> [Work to be completed]:
The response must contain every line from the records below that has "ring".

*** Given records ***

/-- The MOTION tensor of a unit (R191, R213, R243) on top of a map: vectors and quality, or the side tensor. -/
def Dev.motionMap (s : Dev) (x : Stream) (u : MUnit) (old : Option FMap) : Option (Nat × FMap) :=
  (s.pkgOf x).motion.map fun t =>
    let (w, h, _) := x.geo
    let (y0, n) := x.unitRows u
    let (a, b) := gridRows y0 n t.dv
    let gw := gridW w t.dh
    let side : Int := if x.medium == 1 then lg8 ((u32At x.header 56 / 100 : Nat) : Int) - 47 else ((u64At x.header 68 / 2 ^ 52 : Nat) : Int) - 1023
    let cell (r c : Nat) : List Int :=
      if x.medium != 0 then [side, 0]
      else
        let i := (r - a) * gw + c
        let mv := [listGet u.motion (2 * i) 0, listGet u.motion (2 * i + 1) 0]
        if t.chans == 3 then mv ++ [u.qualityAt w y0 n (c * 2 ^ t.dh.toNat) (r * 2 ^ t.dv.toNat)] else mv
    let cells : SMap (List Int × List Int) :=
      (rangeFrom a (b - a)).flatMap fun r => (List.range gw).map fun c => (r * 65536 + c, (cell r c, [0]))
    let base := FMap.zero gw (gridH h t.dv) t.chans
    (tensKey t 0, { base with cells := cells.foldl (fun m e => m.put e.1 e.2) ((old.map (·.cells)).getD []) })

/-- Binary32 of an integer sample (R125). -/
def sampleCode (v : Int) : Int := ((Fmt.fp32.round false (decide (v < 0)) v.natAbs 0).1 : Nat)

/-- Sample (c, r) of a plane of fetched rows. -/
def planeSample (planes : List (List Bytes)) (depth plane c r : Nat) : Nat :=
  let b := sampleBytes depth
  sampleIn depth (fieldAt (listGet (listGet planes plane []) r []) (c * b) b)

/-- The SRC tensor of a video picture: the packed grid rows whose samples are fetched (R124, R125). -/
def Stream.pictureSrc (x : Stream) (p : Pic) : FMap :=
  let chroma := u8At x.param 4
  let depth := u8At x.param 5
  let (w, h) := packedDims chroma (u16At x.param 0) (u16At x.param 2)
  let rows := if chroma == 0 then p.rows / 2 else p.rows
  { FMap.zero w h (packedCh chroma) with
    cells := (List.range (min rows h)).flatMap fun Y => (List.range w).map fun X =>
      (Y * 65536 + X, ((unpackedAt chroma (u8At x.param 7) X Y).map fun (e : Nat × Nat × Nat) =>
        sampleCode (planeSample p.planes depth e.1 e.2.1 e.2.2), [0])) }

/-- The SRC tensor of an audio frame: the frame's row and the lookahead row (R242). -/
def Stream.frameSrc (x : Stream) (u : MUnit) : FMap :=
  let F := x.frameLen
  let ch := x.channels
  let code (v : Int) : Int := if u8At x.param 5 == 2 then (Fmt.fp32.flush v.toNat : Nat) else sampleCode v
  { FMap.zero F 2 ch with
    cells := (List.range 2).flatMap fun y => (List.range F).map fun t =>
      (y * 65536 + t, ((List.range ch).map fun c => if y == 0 || decide (t < F / 2) then code (listGet u.src ((y * F + t) * ch + c) 0) else 0, [0])) }

/-- Elements of a field block within EXTENT in element order: column, row and channel on the grid (R250). -/
def fieldGrid (dims block : Nat) (extent p : List Nat) : List (Nat × Nat × Nat) :=
  let n := blockSizes dims block extent p
  let d (i : Nat) : Nat := listGet n i 1
  (List.range (d 2)).flatMap fun i2 => (List.range (d 1)).flatMap fun i1 => (List.range (d 0)).map fun i0 =>
    if block == 1 && dims == 1 then (i0 % 256, i0 / 256, 0) else (i0, i1, i2)

/-- DIMS, BLOCK and EXTENT of a field stream. -/
def Stream.fieldShape (x : Stream) : Nat × Nat × List Nat :=
  (u8At x.param 1, u8At x.param 2, (List.range 4).map fun d => u32At x.param (4 + 4 * d))

/-- The SRC tensor of a field block (R250): +0 outside EXTENT. -/
def Stream.blockSrc (x : Stream) (u : MUnit) : FMap :=
  let (dims, block, ext) := x.fieldShape
  let (w, h, _) := x.geo
  let ch := if block == 0 then 64 else 1
  let ps := fieldGrid dims block ext u.pos
  (List.range ps.length).foldl (fun (m : FMap) i =>
    let e := listGet ps i (0, 0, 0)
    let old := m.at e.1 e.2.1
    m.set e.1 e.2.1 (old.1.set e.2.2 (listGet u.src i 0), [0])) (FMap.zero w h ch)

/-- The maps of a unit as phase 0 finds them. -/
def Dev.phaseZeroMaps (s : Dev) (x : Stream) (u : MUnit) : SMap FMap :=
  let base := match x.pic with
    | some p => p.maps
    | none => x.scratch
  let src := if !x.enc then none
    else match x.medium, x.pic with
      | 0, some p => some (x.pictureSrc p)
      | 0, none => none
      | 1, _ => some (x.frameSrc u)
      | _, _ => some (x.blockSrc u)
  let m1 := match src with
    | some m => base.put (tensKey (mkTensor 3 0 0 0) 0) m
    | none => base
  match (s.pkgOf x).motion with
  | none => m1
  | some t =>
    match s.motionMap x u (m1.find (tensKey t 0)) with
    | some (k, m) => m1.put k m
    | none => m1

/-! Engines -/

/-- A departure in use holds unit instance res now (R266, R277). -/
def Dev.inUse (s : Dev) (res : Nat) : Bool :=
  s.media.allSeats.any fun e => e.1.guaranteed && match e.2.stream.bind s.stream with
    | some x => x.units.any fun u => u.stage == .flying && e.2.bookings.any fun b => b.res == res && b.within e.1.rTrain u.dep s.slotNow
    | none => false

/-- No booked segment of instance res begins in the next ns nanoseconds (R277). -/
def Dev.roomFor (s : Dev) (res : Nat) (ns : Rat) : Bool :=
  s.media.allBookings.all fun b => b.res != res ||
    decide (s.nowNs + ns ≤ (slotTick (s.slotNow + 1 + (b.slot + 2047 - s.slotNow % 1024) % 1024) : Rat) * 5 / 6)

/-- The physical engine that works as logical engine r (R155). -/
def Dev.engineOf (s : Dev) (r : Nat) : Option Nat := s.units.engines.findIdx? fun e => e.role == some r && !e.failed && !e.withdrawn

/-- The engine of a best-effort unit: one that is free, in no segment in use, and that the longest holding time leaves in time (R173, R277). -/
def Dev.freeEngine (s : Dev) (x : Stream) : Option Nat :=
  let hold : Rat := match s.seatOf x with
    | some (c, t) => c.holdNs (s.pkgOf x) (maxN (t.plains.map fun p => (s.plain p).div))
    | none => 0
  s.units.engines.findIdx? fun e => !e.failed && !e.withdrawn && e.held.isNone && match e.role with
    | some r => !s.inUse r && s.roomFor r hold
    | none => false

/-- Unit u of stream x goes before unit v of stream y among best-effort units (R277): release, function, ring. -/
def Dev.goesFirst (s : Dev) (x : Stream) (u : MUnit) (y : Stream) (v : MUnit) : Bool :=
  let ring (w : MUnit) : Nat := ((s.accOf w.job).map (·.ring)).getD 0
  decide (u.rel < v.rel) || (u.rel == v.rel && (decide (x.func < y.func) || (x.func == y.func && decide (ring u < ring v))))

/-- No other best-effort unit that an engine could take now goes before this one (R277). -/
def Dev.isNext (s : Dev) (x : Stream) (u : MUnit) : Bool :=
  s.media.streams.all fun e => s.guaranteed e.2 || e.2.units.all fun v =>
    !(v.stage == .flying && v.engine.isNone && s.goesFirst e.2 v x u && (s.freeEngine e.2).isSome)

/-- The physical engine that works on a unit now (R155, R173, R266, R277): a guaranteed unit's in its own segment only, but while the device runs
started units to their end (R404), which takes milliseconds (log entry 30). DEDUCED, log entry 177. -/
def Dev.engineNow (s : Dev) (x : Stream) (u : MUnit) : Option Nat :=
  let free (i : Nat) : Option Nat := if (s.units.engines[i]?.bind (·.held)).isNone then some i else none
  match s.seatOf x with
  | none => none
  | some (c, t) =>
    if s.sys.mode = .quiesced then match u.engine with
      | some j => some j
      | none => s.units.engines.findIdx? fun e => !e.failed && !e.withdrawn && e.role.isSome && e.held.isNone
    else if c.guaranteed then
      match (s.segmentNow c t u.dep fun r => decide (r < 16)).bind s.engineOf with
      | none => none
      | some i => match u.engine with
        | some j => some j
        | none => free i
    else match u.engine with
      | some j => some j
      | none => if s.isNext x u then s.freeEngine x else none

/-- Engine i holds unit k of stream n, or none (R173). -/
def Dev.holdEngine (s : Dev) (i : Nat) (u : Option UnitRef) : Dev :=
  { s with units := { s.units with engines := listMod s.units.engines i fun e => { e with held := u } } }

/-- The engine of a unit is free again. -/
def Dev.releaseEngine (s : Dev) (n k : Nat) : Dev :=
  match (s.stream n).bind fun x => x.units.find? fun u => u.number == k with
  | none => s
  | some u =>
    match u.engine with
    | none => s
    | some i => ((s.holdEngine i none).modUnit n k fun v => { v with engine := none }).engineIdle i

/-! Encoding: residuals -/

/-- Form the residuals of a segment, in element order: the unit with its entries and codes, and the elements clamped
(R164 to R167). -/
def Dev.formSegment (s : Dev) (x : Stream) (u : MUnit) (seg : Nat) : MUnit × Nat :=
  let p := s.pkgOf x
  let c := p.cdf
  let (w, h, _) := x.geo
  let all := x.paramMaps p u
  ((x.elements p u).filter fun e => e.seg == seg).foldl (fun (t : MUnit × Nat) e =>
    let lat := (all.find (p.latKey e.hyper)).getD (FMap.zero 0 0 (if e.hyper then cdfHypCh c else cdfLatCh c))
    let y := (listGet (lat.at e.col e.row).1 e.ch 0).toNat
    let (tab, mu) := p.elemPar all e
    let (r, esc, clamped) := formResidual y mu (cdfFrac c) t.1.esc (cdfEscMax c)
    ({ t.1 with entries := t.1.entries ++ [⟨tab, r, esc, p.elemScale all e⟩], esc := t.1.esc + b2n esc
                maps := p.putSym w h t.1.maps e (symbolCode r mu (cdfFrac c)) }, t.2 + b2n clamped)) (u, 0)

/-- Form a segment's residuals and store the unit; ENT_ESCCLAMP counts clamped elements (R165). -/
def Dev.formAndPut (s : Dev) (n k seg : Nat) : Dev :=
  match s.stream n with
  | none => s
  | some x =>
    match x.units.find? fun u => u.number == k with
    | none => s
    | some u =>
      let (v, cl) := s.formSegment x u seg
      ((s.putUnit n x v).bump (ENT + 0x34) cl).count (ev 8 7) cl

/-- Form the residuals of several segments. -/
def Dev.formAll (s : Dev) (n k : Nat) (segs : List Nat) : Dev := segs.foldl (fun t g => t.formAndPut n k g) s

/-! Release (R272, R273) -/

/-- Phase 10 of the entry reads rows below the unit that the slice below codes, or computes before its phase 10 (R22, R23, R118). DEDUCED, log entry
57. -/
def Dev.reachesDown (s : Dev) (x : Stream) (u : MUnit) : Bool :=
  let p := s.pkgOf x
  let ph := s.unitPhases x
  let e := s.unitExec x u (x.baseMaps u)
  let e1 := (ph.ph0 ++ ph.ph1 ++ ph.loop ++ ph.ph10).foldl (fun t kr => t.prepare true kr) e
  let (y0, n) := x.unitRows u
  x.medium == 0 && (e1.needs ph.ph10).any fun d =>
    let r := p.rcd d.1.1 d.1.2
    let below (dv : Int) (h : Nat) : Bool :=
      d.2.any fun y => (r.rowsRead y).any fun v => decide (0 ≤ v) && decide (y0 + n ≤ lumaRow v.toNat dv) && decide (v < h)
    ([r.inA, r.inB].any fun c => srcKind c == 2 && (p.tensor d.1.1 c).kind == 6 &&
      below (p.tensor d.1.1 c).dv (e1.tensorMap (p.tensor d.1.1 c) 0).h) ||
    (ph.ph0 ++ ph.ph1 ++ ph.loop).any fun j => e1.feeds j d.1 &&
      below (p.rcd j.1 j.2).vScale ((e1.maps.find (recKey j)).getD (FMap.zero 0 0 0)).h

/-- A slice that no other slice of its picture follows. -/
def Stream.lastSlice (x : Stream) (u : MUnit) : Bool :=
  let (_, h, k) := x.geo
  x.medium != 0 || u.idx + 1 == sliceCount h k

/-- The next unit of the picture, once there is one. -/
def Stream.nextSlice (x : Stream) (u : MUnit) : Option MUnit := x.units.find? fun v => v.subject == u.subject && v.idx == u.idx + 1
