-- ==== Sys2Proof/Machine/Scan.lean ====
section
/-!
DEFINITION. Decoding a unit sequence (R198 to R209, R235, R238, R246, R257): the scan of a buffer, accept_unit, binding, pictures
and missing slices at the decoder.
-/
namespace Sys2Proof.Machine

/-- Change job q of stream n. -/
def Dev.modJob (s : Dev) (n q : Nat) (f : Job → Job) : Dev := s.modStream n fun x => x.modJob q f

/-- Count a malformed unit (R203, R204). -/
def Dev.malformed (s : Dev) (n q : Nat) : Dev := s.modJob n q fun j => { j with malformed := j.malformed + 1 }

/-- Skip a unit (R204, R205). -/
def Dev.skipUnit (s : Dev) (n q : Nat) : Dev := s.modJob n q fun j => { j with skipped := j.skipped + 1 }

/-- Job q has accepted a unit (R300). -/
def Dev.touch (s : Dev) (n q : Nat) : Dev := s.modJob n q fun j => { j with touched := true }

/-- The held adapter does not stand before its picture header: it is discarded as malformed (R205). -/
def Dev.dropHeld (s : Dev) (n q : Nat) : Dev :=
  match (s.stream n).bind (·.held) with
  | none => s
  | some _ => (s.modStream n fun x => { x with held := none, heldUnit := [] }).malformed n q

/-- The form of a unit that an unbound stream skips (R178, R204, R205): of its payload by itself and, once a stream header is accepted, under that
header. What only a bound package or an accepted picture could show is not compared. DEDUCED, log entry 174. -/
def formAlone (header : Option Bytes) (typ : Nat) (p : Bytes) : Bool :=
  let under (f : Bytes → Bool) : Bool := match header with
    | some h => f h
    | none => true
  match typ with
  | 1 => streamHeaderOk p
  | 2 => p.length == 96 && under fun h => slice p 0 32 == slice h 8 32
  | 3 => (adapterCodes p).isSome && under fun h => hdrRev h != 2 && hdrAdapters h
  | 4 => pictureForm p && under fun h => hdrMedia h != 0 || pictureOk h p none
  | 5 => sliceForm p && under fun h => hdrMedia h != 0 || sliceOk p (hdrRev h == 2) (hdrW h) (hdrH h) (hdrK h)
  | 6 => decide (16 ≤ p.length) && p.length == 16 + u32At p 8 && zeroAt p 12 4
  | 7 => fieldForm p && under fun h => hdrRev h != 2
  | 8 => hallmarkUnitOk p
  | 15 => p.isEmpty
  | _ => false

/-! Binding (R154, R208) -/

/-- The resident package of function f with a model digest, by the lowest handle (R154). -/
def Dev.packageFor (s : Dev) (f : Nat) (digest : Bytes) : Option Nat :=
  ((s.fn f).handles.find? fun h => match s.media.pkgs.find h.2.pkg with
    | some p => p.modelDigest == digest
    | none => false).map fun h => h.2.pkg

/-- The header's medium, geometry, sample format and block shape are the stream's (R208). DEDUCED, log entry 42. -/
def Stream.sameShape (x : Stream) (h : Bytes) : Bool :=
  hdrMedia h == x.medium && match x.medium with
  | 0 => slice h 48 4 == slice x.param 0 4 && slice h 52 2 == slice x.param 4 2 && hdrK h == u8At x.param 22
  | 1 => slice h 48 6 == slice x.param 0 6
  | _ => slice h 48 3 == slice x.param 0 3 && slice h 52 16 == slice x.param 4 16

/-- The stream fails permanently with a status, and so does the job (R208). -/
def Dev.failStream (s : Dev) (n q st : Nat) : Dev :=
  (s.modStream n fun x => { x with failed := some st }).modJob n q fun j => { j with status := some st, rest := [], read := true }

/-- Bind the stream under its accepted header (R154, R208, R240). -/
def Dev.bindHeader (s : Dev) (n q : Nat) : Dev :=
  match s.stream n with
  | none => s
  | some x =>
    let h := x.header
    let rev2 := hdrRev h == 2
    let shape := (rev2 || hdrRev h == 3) && !(rev2 && (x.medium == 2 || (x.medium == 0 && hdrK h != 1))) && x.sameShape h &&
      (x.medium != 0 || (profileOk (u8At h 2) (hdrW h) (hdrH h) && (u8At h 2 != 0 || !hdrAdapters h)))
    let excess := match s.seatOf x with
      | some (c, _) => decide (hdrA h > c.rerunA)
      | none => false
    if !shape then s.failStream n q stFORMAT
    else
      match s.packageFor x.func (slice h 8 32) with
      | none => if excess then s.failStream n q stADMISSION
        else s.modJob n q fun j => { j with status := some (j.status.getD stMISSING) }
      | some k =>
        let p := s.media.pkgs.get k Pkg.empty
        let kinds := match x.medium with
          | 0 => [3, 4]
          | 1 => [7]
          | _ => [9]
        if !(kinds.all fun e => ((p.entry e).map (·.dec)).getD false) || (hdrAdapters h && u8At (p.prog 0) 21 == 0) then s.failStream n q stFORMAT
        else if excess then s.failStream n q stADMISSION
        else s.modStream n fun y => { y with bound := true, pkg := k, chain := sha256 (Stream.digestParam y.medium false y.param ++ h) }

*** End of Given records ***

> [Solution to this exercise]:
/-- Unit u of stream x goes before unit v of stream y among best-effort units (R277): release, function, ring. -/
  let ring (w : MUnit) : Nat := ((s.accOf w.job).map (·.ring)).getD 0
  decide (u.rel < v.rel) || (u.rel == v.rel && (decide (x.func < y.func) || (x.func == y.func && decide (ring u < ring v))))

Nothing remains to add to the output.